Content que cela plaise à tous Very Happy Et on remercie chaleureusement Etienne pour sa patience envers mes textes tardifs et longs. La suite :

Faÿ sortit d’un pas vif de son bureau, sans un regard pour le malheureux préposé, qui ne put que s’écarter précipitamment tout en s’épongeant le front à l’aide de son mouchoir. Un roulement de tonnerre secoua la bâtisse. C’est vrai qu’il faisait chaud, pensa l’administrateur en entrant dans la grande pièce circulaire, avec cet orage on arrivait à peine à respirer. Sans parler de l’odeur de poudre et de soufre qui envahissait l’atmosphère, ma parole c’était à croire que le diable était entré en la maison !

Faÿ avait installé son bureau au troisième et dernier étage de la Bibliothèque. Ainsi, une fois arrivé dans la grande salle de lecture, et appuyé sur un garde-corps ouvragé type « Art Nouveau », il se trouvait idéalement placé pour embrasser d’un regard l’espace devant lui.

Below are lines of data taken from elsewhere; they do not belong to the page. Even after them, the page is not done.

/-- MSAVE (R146, R147). -/
def execMsave (a : BitVec 7) (s : State) : Out :=
  issue (Form.noComb (.waveA [pR a])) s fun e => e.mimage a fun va => .save va none

/-- MRESTORE (R146, R148). -/
def execMrestore (a : BitVec 7) (s : State) : Out :=
  issue (Form.noComb (.waveA [pR a])) s fun e => e.mimage a .restore

/-! ## The claim (R115) -/

/-- MATRIX_CLAIM_PASS (R115): a free engine goes to the block that has waited longest. (DESIGN CHOICE, safe: notes/assumptions/16.md) -/
def execMatrixClaimPass (core : Nat) (s : State) : Out :=
  let g := s.engine core
  match g.holder, g.claim with
  | none, b :: rest => .next (s.setEngine core { g with holder := some b, claim := rest })
  | _, _ => .next s

/-! ## Ending an entry -/

/-- An entry's flag loses it (R25, R119). -/
def State.trackDown (s : State) (t : Track) : State :=
  s.updWave t.wave fun w =>
    if t.flag = 15 then w.updStream t.cs fun st => { st with llHold := st.llHold - 1 } else w.flagDown t.flag

/-- The entry leaves the queue and its flags lose it. -/
def State.popEntry (s : State) (core : Nat) (x : EngineEntry) : State :=
  let g := s.engine core
  let s := s.setEngine core { g with queue := g.queue.filter fun q => q.id != x.id }
  x.tracks.foldl State.trackDown (s.dropHeld (.engine core x.id))

/-- Loops that a save has stopped go back in front (R146: it completes without its effect). -/
def State.unstop (s : State) (core : Nat) (x : EngineEntry) : State :=
  match x.op with
  | .save _ (some loops) =>
    let g := s.engine core
    let back := loops.zipIdx.map fun l =>
      { x with id := s.nextId + l.2, op := .loop l.1.loop none, tracks := l.1.tracks, started := false, held := false, after := l.1.after,
               wave := l.1.wave, cs := l.1.cs, causal := l.1.causal, pc := l.1.pc, slot := l.1.slot, lanes := l.1.lanes, fenced := l.1.fenced,
               upto := l.1.upto, seen := l.1.seen }
    { s with nextId := s.nextId + loops.length }.setEngine core { g with queue := back ++ g.queue }
  | _ => s

/-- The entry completes without its effect: DRAIN_ERR (R139, R144, R146). -/
def State.failEntry (s : State) (core : Nat) (x : EngineEntry) (code addr : Nat) : State :=
  let s := s.unstop core x
  ({ s with flight := s.flight.filter fun a => a.wave != engineWave x.id }.drainErr core x.tenant x.causal code addr).popEntry core x

/-! ## The entry's accesses -/

/-- An access of an engine entry: performed at its home like any other, outside its wave's release set until the flag clears (R187). -/
def engineAccess (core : Nat) (x : EngineEntry) (id : Nat) (kind : AccessKind) (va : Nat) (place : Place × Nat × Bool) (scope : Nat) :
    Access :=
  { id := id, op := id, wave := engineWave x.id, core := core, tenant := x.tenant, lane := 0, traps := 0#32, kind := kind,
    addr := BitVec.ofNat 64 va, place := place.1, pageKind := place.2.1,
    posted := (match place.1 with | .mem k => isPostedKey k | _ => false), scope := scope, pc := x.pc,
    slot := x.slot, causal := x.causal, disc := place.2.2, st := .waiting, after := [], overlay := [], page := (0, 0), sent := none }

def State.engineSend (s : State) (core : Nat) (x : EngineEntry) (kind : AccessKind) (va : Nat) (place : Place × Nat × Bool) (scope : Nat) :
    State :=
  let n := s.newId
  let tag := match s.task? x.task with | some t => if t.commit then x.task + 1 else 0 | none => 0
  n.2.launch { engineAccess core x n.1 kind va place scope with page := s.pageOf true (quadOf core) x.tenant tag va }

/-- The entry's accesses in flight. -/
def State.engineFlight (s : State) (x : EngineEntry) : List Access := s.flight.filter fun a => a.wave == engineWave x.id

/-! ## Translation by the quad's engine (R144, R336) -/

def ttePartyId (x : EngineEntry) : Nat := engineWave x.id

def tteAsker (s : State) (core : Nat) (x : EngineEntry) : Asker :=
  { tte := true, unit := quadOf core, tenant := x.tenant,
    tag := (match s.task? x.task with | some t => if t.commit then x.task + 1 else 0 | none => 0), id := ttePartyId x,
    redirect := x.redirect }

/-- Is the held list of a quad's translation engine full: it accepts no new line until an entry frees (R336)? -/
def State.tteFull (s : State) (quad : Nat) : Bool := decide ((s.held.filter fun h => h.cls == 1 && h.owner == quad).length ≥ 64)

/-- Walk ahead along addresses that an engine has still to reach, for at most 32 pages (R336): as far as a free value says, up to the first page
that fails, without a report. (DESIGN CHOICE, safe: notes/assumptions/63.md) -/
def State.walkAhead (s : State) (a : Asker) (vas : List Nat) : State :=
  (((vas.filter pagedVa).map fun v => v / 65536).dedup.take 32).zipIdx.foldl (fun (acc : Bool × State) x =>
    if !acc.1 || (tlbFind (acc.2.tlb true a.unit) a.tenant a.tag x.1).isSome then acc
    else if !Config.freeBit acc.2.free (9200 + x.2) then (false, acc.2)
    else match acc.2.walkPage a.tenant x.1 with
      | (.leaf e level, s) => (true, s.tlbFill true a.unit ⟨e, level, a.tenant, if pteVers e then a.tag else 0, x.1, 0⟩)
      | _ => (false, acc.2)) (true, s) |>.2

/-- Hold a party at the quad's translation engine with a record (R336, R474); a full list of 64 holds nothing. -/
def State.tteHold (s : State) (quad tenant vpn span wave : Nat) (pc causal : DWord) (what : HeldWhat)
    (code flags access va : Nat) : Option State :=
  (s.holderFor 1 quad 64 flags what).map fun n =>
    let h : Held := { cls := n.1, owner := quad, entry := n.2, tenant := tenant, vpn := vpn, span := span, va := va, what := what,
                      joined := [], order := s.heldNext, wave := wave, pc := pc, replaying := [], again := false }
    let old := s.held.filter fun (x : Held) => x.what != what
    let s := { s with held := old ++ [h], heldNext := s.heldNext + 1 }
    s.faultRecord (BitVec.ofNat 64 va) causal (srcOf 8 quad) tenant code access flags (tokenOf n.1 quad n.2)

/-- What translating an entry's whole range gave. -/
inductive EngXlat where
  | ok (places : List (Place × Nat × Bool))
  | wait
  | refused (code va : Nat)
  deriving DecidableEq, Repr

/-- An entry's translation fails: a walk error, and a replay that fails, write their record (R339, R343). -/
def State.engineFails (s : State) (core : Nat) (x : EngineEntry) (d : Dir) (va code : Nat) (span : Option Nat) : State :=
  if span.isSome || s.held.any (fun h => h.what == .engine core x.id) then
    s.faultRecord (BitVec.ofNat 64 va) x.causal (srcOf 8 (quadOf core)) x.tenant code (walkAccess (span.getD 0) (if d == .load then 4 else 5))
      (1 + s.shadowFlag x.tenant (s.taskTag x.task) (va / 65536)) 0
  else s

/-- Translate addresses for an entry; a replayable fault holds the entry, a missing translation starts a walk. -/
def State.engineTranslate (s : State) (core : Nat) (x : EngineEntry) (d : Dir) (scope : Nat) : List Nat → List (Place × Nat × Bool) →
    EngXlat × State
  | [], acc => (.ok acc, { s with walkRes := s.walkRes.filter fun r => r.asker != ttePartyId x }.dropHeld (.engine core x.id))
  | va :: rest, acc =>
    if s.tteFull (quadOf core) && !s.held.any (fun h => h.what == .engine core x.id) then (.wait, s) else
    let w := tteAsker s core x
    let r := s.resolve w d scope va
    match r.1 with
    | .ok p kind disc => r.2.engineTranslate core x d scope rest (acc ++ [(p, kind, disc)])
    | .miss v => (.wait, ((r.2.count (srcOf 8 (quadOf core)) 0x106).startWalk w v).2)
    | .refused c => (.refused c va, r.2.engineFails core x d va c none)
    | .walkError c sp => (.refused c va, r.2.engineFails core x d va c (some sp))
    | .shadowWait t => (.wait, r.2.shadowBlocked x.task t)
    | .faults c sp fl _ =>
      match r.2.tteHold (quadOf core) x.tenant (va / 65536) sp x.wave x.pc x.causal (.engine core x.id) c fl
          (if d == .load then 4 else 5) va with
      | some s =>
        let g := s.engine core
        let q := g.queue.map fun (y : EngineEntry) => if y.id = x.id then { y with held := true } else y
        (.wait, s.setEngine core { g with queue := q })
      | none => (.wait, r.2)

/-! ## Drains (R142, R143) -/

/-- The addresses of a drain's elements, row by row. -/
def drainVas (kind : Nat) (d : Word) (r : List Byte) : List Nat :=
  (List.range (descM d)).flatMap fun m => (List.range (descN d)).map fun n => drainDest r + m * drainLdd r + drainSize kind * n

/-- What a drain stores of an element. -/
def drainKind (kind : Nat) (int : Bool) (v : Word) : AccessKind :=
  match kind with
  | 0 => .store (bytes4 v) false
  | 1 => .store (natToBytes 2 (roundTo Fmt.bf16 .rne (Fmt.f32.decode v.toNat) 0).bits) false
  | 2 => .store (natToBytes 1 (roundTo Fmt.e4m3 .rne (Fmt.f32.decode v.toNat) 0).bits) false
  | _ => .atomic (if int then 0 else 1) (v.zeroExtend 64) 0#32 []

/-- Read the tile and send its elements; with CLEAR the tile is zero once it has been read. -/
def State.drainElems (s : State) (core : Nat) (x : EngineEntry) (kind : Nat) (clr : Bool) (d : Word) (r : List Byte) : State :=
  let vas := drainVas kind d r
  let s := (((tileElems d).zip vas).zip x.places).foldl (fun s t =>
    let v := s.accRead core x t.1.1 (accBad (descInt d))
    v.2.engineSend core x (drainKind kind (descInt d) v.1) t.1.2 t.2 (drainScope r)) s
  let s := if clr then s.accZero core d else s
  let keys := (vas.zip x.places).filterMap fun p => match p.2.1 with | .mem k => some (k, drainSize kind) | _ => none
  let away := (vas.zip x.places).filterMap fun p => match p.2.1 with | .mem _ => none | _ => some (p.1, drainSize kind)
  let g := s.engine core
  let ws := g.windows.map fun w => if w.id = x.id then { w with writes := keys, vwrites := away } else w
  (s.setEngine core { g with windows := ws }).setHead core fun x => { x with phase := 1 }

/-! ## Saving (R145, R147) -/

/-- Lines of an image. -/
def imageVas (va : DWord) : List Nat := (List.range 1032).map fun i => va.toNat + 128 * i

/-- A save that has stopped the loops ahead of it translates its image and sends it, at chip scope (R145, R147).
(DESIGN CHOICE, unsafe: notes/assumptions/61.md) -/
def State.startSave (s : State) (core : Nat) (x : EngineEntry) (va : DWord) (loops : List StoppedLoop) : State :=
  if imageVas va |>.any fun v => isAvenueVa v then s.failEntry core x cPermission va.toNat
  else match s.engineTranslate core x .store 3 (imageVas va) [] with
  | (.wait, s) => s
  | (.refused c a, s) => s.failEntry core x c a
  | (.ok ps, s) =>
    let r := s.mxImage core x (loops.map fun l => l.loop)
    let s := r.2.setHead core fun y => { y with started := true }
    ((imageVas va).zip ps).zipIdx.foldl (fun s t =>
      s.engineSend core x (.store ((r.1.drop (128 * t.2)).take 128) false) t.1.1 t.1.2 3) s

De fait, cette pièce était magnifique, une vraie cathédrale dédiée à la connaissance. Un cercle de savoir, dont le centre était constitué de bureaux d’études, hélas désertés ces temps-ci, si l’on se référait à l’agitation que l’institution avait connue avant-guerre. Autour, semblable à une assemblée jugeant chaque visiteur, des livres, des manuscrits et des ouvrages, positionnés en chœur et ceinturant tout le périmètre sur pas moins de 4 niveaux superposées, dont le premier donnait accès à une salle spécifique (1). A intervalles réguliers, des colonnes néo-classiques dédoublées, marquaient le rythme des étagères. Ces dernières supportaient des voutes arrondies d’inspiration romanes, qui elles-mêmes étaient surmontées chacune d’un œil-de-bœuf, afin que la Lumière éclaire chaque partie de l’étude. Enfin, aérienne et ouvragée au sommet du dôme, la grande verrière plate dont l’éclat et les délicates ferronneries dentelées complétait l’ensemble, tout en fournissant elle aussi une lumière bienvenue. Bon, même si dans les faits aujourd’hui le ciel était plutôt noir. Les vénérables luminaires positionnés à chaque niveau et auprès de chaque bureau faisaient tout leur possible, mais l’atmosphère n’en restait pas moins lugubre. Le tonnerre claqua de nouveau. Où étaient nos invités ? Se disait-il en penchant le corps par-dessus la rambarde.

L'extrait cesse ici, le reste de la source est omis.